A monitoring layer that only works when you remember to check it is not a monitoring layer. It is a second thing to forget.
I learned this the way I learn most things about my own harness: by accident, a week late, while looking for something else.
TL;DR
My Claude Code harness logs every meaningful decision to a self-ledger, a running file that acts as my agent’s working memory and my own executive-function prosthetic. Between June 2 and June 7 it wrote nothing. Six days, zero entries, no alert. I only noticed on June 8 when a recall query came back thin. The fix was not “remember to check the ledger.” The fix was making silence itself trip an alarm. That is the whole lesson of harness engineering for an ADHD brain: the prosthetic is the easy part, the failure detector is the product.
Last week vs this week
Last week’s report took apart the “Claude is nerfed” thread and landed on one idea: capability now lives in the harness layer, so two people on the same model are no longer running the same system. (Is Claude Nerfed, or Is Your Harness Flat?)
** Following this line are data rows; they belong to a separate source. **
-- ==== Sys2Proof/Config.lean ====
section
/-! DEFINITION. What a construction or the host fixes (modes, policies, the parameters of 00_scope.md R6), the
register descriptors, the port of an execution unit, and the constants the spec leaves open. -/

namespace Sys2Proof

/-- The operating mode (10_state.md R21). -/
inductive Mode where
  | real
  | prot
  | long
  deriving DecidableEq, Repr, Inhabited

/-- The stack policy (20_memory.md R70 to R72, R74). -/
inductive StackPolicy where
  | strict
  | forgiving
  | null
  deriving DecidableEq, Repr, Inhabited

/-- The four widths of a register descriptor (10_state.md R23). -/
inductive Width where
  | w8
  | w16
  | w32
  | w64
  deriving DecidableEq, Repr, Inhabited

/-- The open parameter HIGH_BYTE_SHIFT (41_register_file.md R185): where AH, CH, DH, BH lie in their slots. -/
inductive HighByteShift where
  | shift0
  | shift8
  deriving DecidableEq, Repr, Inhabited

/-- The parameter FLAG_MASK (00_scope.md R9) as one bit position below FLAGS_WIDTH = 32 for each flag: every mask
it gives has exactly one bit, as 43_host_interface.md R250 asks. -/
structure FlagBits where
  cf : Fin 32
  pf : Fin 32
  af : Fin 32
  zf : Fin 32
  sf : Fin 32
  of : Fin 32
  deriving DecidableEq, Repr

/-- Distinct flags have distinct masks (92_eei_decisions.md, open parameters: FLAG_MASK). -/
abbrev FlagBits.Distinct (f : FlagBits) : Prop :=
  [f.cf, f.pf, f.af, f.zf, f.sf, f.of].Nodup

/-- The x86 positions of 00_scope.md R9 (PRESUMED by the spec from the family, its G1: log entry 7). -/
def FlagBits.x86 : FlagBits := ⟨0, 2, 4, 6, 7, 11⟩

/-- The parameters a model takes and nothing ever writes (00_scope.md R6). -/
structure Params where
  highByte : HighByteShift
  flags : FlagBits
  deriving DecidableEq, Repr

/-- HIGH_BYTE_SHIFT is left open by the spec (D5): no value of it can be proved (log entry 6). -/
opaque Config.highByteShift : HighByteShift

/-- The four low bits of a recorded REX byte; its high four bits are always 0b0100 (30_encoding.md R110). -/
structure Rex where
  w : Bool
  r : Bool
  x : Bool
  b : Bool
  deriving DecidableEq, Repr, Inhabited

/-- The latches that the leading bytes of one instruction set (10_state.md R33, R34); `rex = none` is
`rex.present = 0`. -/
structure Latches where
  esc : Bool
  p66 : Bool
  p67 : Bool
  rex : Option Rex
  deriving DecidableEq, Repr, Inhabited

/-- No latch set (10_state.md R40; 40_decode_dispatch.md R147). -/
def Latches.clear : Latches := ⟨false, false, false, none⟩

/-- A register descriptor, one value for each entry of the tables of 10_state.md R24 to R26: `legacy id w` (AH, CH,
DH, BH are ids 4 to 7 at width 8), `rexLow i` for SPL, BPL, SIL, DIL (ids 4 to 7; ids 0 to 3 of R25 are the legacy
descriptors AL, CL, DL, BL), `ext id w` for R8 to R15. -/
inductive Descriptor where
  | legacy (id : RegId) (w : Width)
  | rexLow (i : Fin 4)
  | ext (id : RegId) (w : Width)
  deriving DecidableEq, Repr, Inhabited

/-- The fatal error kinds with the information they carry (60_exceptions.md R311). Kind 9 concerns the construction
of a handler object and has no case (R321). -/
inductive FatalError where
  /-- Kind 1 (R314): the effective opcode and `ADDRESS_BASE + ip`. -/
  | invalidOpcode (op : Nat) (address : Int)
  /-- Kind 2 (R315): a unit answered with no boolean. -/
  | handlerContractViolation
  /-- Kind 3 (R313): a checked command while tainted. -/
  | taintedEnvironment
  /-- Kind 4 (R316): the region reaches above STACK_TOP. -/
  | stackUnderflow (a : Int) (n : Nat)
  /-- Kind 5 (R317): read or clear below every written byte. -/
  | stackIndex (a : Int) (n : Nat)
  /-- Kind 6 (R318): growth beyond STACK_MAX. -/
  | stackOverflow (a : Int) (n : Nat)
  /-- Kind 7 (R319): the resolver was handed `mod = 3`. -/
  | invalidAddressingMode (mod : Fin 4) (reg rm : RegId)
  /-- Kind 8 (R320): a descriptor wider than the mode admits. -/
  | registerWidthExceedsMode (d : Descriptor)
  /-- Kind 10 (R322): a code window outside the buffer, one that begins below its start among them (20_memory.md R62). -/
  | codeWindowOutOfRange (off : Int) (n : Nat)
  deriving DecidableEq, Repr, Inhabited

/-- One operation of the engine that a unit performs (40_decode_dispatch.md R151; the same operations as the host's
commands, without the taint check, 43_host_interface.md R240). -/
inductive UnitAction where
  | setIp (t : Int)
  | advanceIp (n : Int)
  | readRegister (d : Descriptor)
  | writeRegister (d : Descriptor) (v : Int)
  | getFlag (mask : Nat)
  | setFlag (mask : Nat) (value : Bool)
  | readStack (a : Int) (n : Nat)
  | writeStack (a : Int) (bytes : List Byte)
  | clearStack (a : Int) (n : Nat)
  | readCode (off : Int) (n : Nat)
  | resolve (mod : Fin 4) (reg rm : RegId)
  deriving DecidableEq, Repr

/-- What a unit answers after its operations: the three-way answer of 40_decode_dispatch.md R149, and the answer that
is no boolean, for which the source names an error (R315). -/
inductive Verdict where
  | accept
  | decline
  | fatal (e : FatalError)
  | nonBoolean
  deriving DecidableEq, Repr, Inhabited

/-- What a unit may read when it is invoked (40_decode_dispatch.md R151, R153). -/
structure UnitView where
  op : Nat
  ip : Nat
  mode : Mode
  addressBase : Int
  slots : Vector Word 16
  eflags : BitVec 32
  latches : Latches
  code : List Byte
  stackTop : Int
  stackMax : Nat
  stackPolicy : StackPolicy
  stackBytes : List Byte
  deriving DecidableEq, Repr

/-- A unit of the host that the spec does not describe (`UNITS` is any list of units, 92_eei_decisions.md): unit
number `id` answers with operations and a verdict that depend on what it may read, and nothing constrains which
(log entry 9). -/
opaque Config.hostUnit : (id : Nat) → UnitView → List UnitAction × Verdict

/-- A callback of a registration record (10_state.md R38): a fixed list of operations with its answer, or a unit
whose code the spec does not give. -/
inductive Callback where
  | script (actions : List UnitAction) (verdict : Verdict)
  | hostUnit (id : Nat)
  deriving DecidableEq, Repr

/-- A handler registration record (10_state.md R38): the reference unit REF, whose map is fixed by 45_reference_units.md
R270, or a record of the host's. -/
inductive UnitRecord where
  | ref
  | host (identity : String) (map : List (Nat × Callback))
  deriving DecidableEq, Repr

end Sys2Proof
end

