-- ==== Sys2Proof/Machine/Move.lean ====
section
/-! DEFINITION. The reference units MOV and LEA (45_reference_units.md R275 to R280, R283). -/

namespace Sys2Proof.Machine

open Sys2Proof

/-- A move from the `reg` operand to the `r/m` operand (45_reference_units.md R275, R276). -/
def moveToRm (w : Width) (fetched : UnitM Fetched) : UnitM Unit := do
  let o ← fetched
  let v ← readReg o.reg w
  writeLoc o.loc w v

/-- A move from the `r/m` operand to the `reg` operand (45_reference_units.md R277, R278). -/
def moveToReg (w : Width) (fetched : UnitM Fetched) : UnitM Unit := do
  let o ← fetched
  let v ← readLoc o.loc w
  writeReg o.reg w v

/-- MOV r/m8, r8 (45_reference_units.md R275). -/
def movRm8R8Body (fetched : UnitM Fetched) : UnitM Unit := moveToRm .w8 fetched

/-- MOV r/m, r (45_reference_units.md R276). -/
def movRmRBody (fetched : UnitM Fetched) : UnitM Unit := do
  let s ← get
  moveToRm s.opSize fetched

/-- MOV r8, r/m8 (45_reference_units.md R277). -/
def movR8Rm8Body (fetched : UnitM Fetched) : UnitM Unit := moveToReg .w8 fetched

/-- MOV r, r/m (45_reference_units.md R278). -/
def movRRmBody (fetched : UnitM Fetched) : UnitM Unit := do
  let s ← get
  moveToReg s.opSize fetched

/-- MOV r8, imm8 (45_reference_units.md R279). -/
def movR8Imm8Body (r : RegId) (imm : UnitM Word) : UnitM Unit := do
  let v ← imm
  writeOpReg r .w8 v
  skip 2

/-- MOV r, imm (45_reference_units.md R280); the immediate has OPSIZE()/8 bytes. -/
def movRImmBody (r : RegId) (imm : Nat → UnitM Word) : UnitM Unit := do
  let s ← get
  let v ← imm s.opSize.bytes
  writeOpReg r s.opSize v
  skip (1 + s.opSize.bytes)

/-- LEA r, m: declines the register form with nothing changed (45_reference_units.md R283). -/
def leaBody (fetched : UnitM Fetched) : UnitM Unit := do
  let s ← get
  let o ← fetched
  match o.loc with
  | .reg _ => throw Stop.decline
  | .mem ea => writeReg o.reg s.opSize (BitVec.ofInt 64 ea)

/-- MOV r/m8, r8, opcode 0x088. -/
def execMovRm8R8 (reg : RegId) (rm : RmOperand) (s : State) : Host.Outcome State Fault Refusal :=
  dispatch 0x088 (movRm8R8Body (fetchOperand reg rm)) s

/-- MOV r/m, r, opcode 0x089. -/
def execMovRmR (reg : RegId) (rm : RmOperand) (s : State) : Host.Outcome State Fault Refusal :=
  dispatch 0x089 (movRmRBody (fetchOperand reg rm)) s

/-- MOV r8, r/m8, opcode 0x08A. -/
def execMovR8Rm8 (reg : RegId) (rm : RmOperand) (s : State) : Host.Outcome State Fault Refusal :=
  dispatch 0x08A (movR8Rm8Body (fetchOperand reg rm)) s

/-- MOV r, r/m, opcode 0x08B. -/
def execMovRRm (reg : RegId) (rm : RmOperand) (s : State) : Host.Outcome State Fault Refusal :=
  dispatch 0x08B (movRRmBody (fetchOperand reg rm)) s

/-- MOV r8, imm8, opcodes 0x0B0 to 0x0B7. -/
def execMovR8Imm8 (r : RegId) (imm : Byte) (s : State) : Host.Outcome State Fault Refusal :=
  dispatch (0x0B0 + r.val) (movR8Imm8Body r (pure (imm.setWidth 64))) s

/-- MOV r, imm, opcodes 0x0B8 to 0x0BF. -/
def execMovRImm (r : RegId) (imm : Imm) (s : State) : Host.Outcome State Fault Refusal :=
  dispatch (0x0B8 + r.val) (movRImmBody r fun _ => pure (immValue imm)) s

/-- LEA r, m, opcode 0x08D. -/
def execLeaRM (reg : RegId) (rm : RmOperand) (s : State) : Host.Outcome State Fault Refusal :=
  dispatch 0x08D (leaBody (fetchOperand reg rm)) s

end Sys2Proof.Machine
end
This week my own harness proved the same point from the embarrassing direction. The model was fine. The harness around it had a hole, and the hole was invisible from the inside, exactly the failure mode I warned about. Invisible is indistinguishable from broken.
What a self-ledger is, and why it is an executive-function prosthetic
People keep searching for “claude adhd executive function mode” as if it were a toggle Anthropic shipped. It is not a feature. It is something you build.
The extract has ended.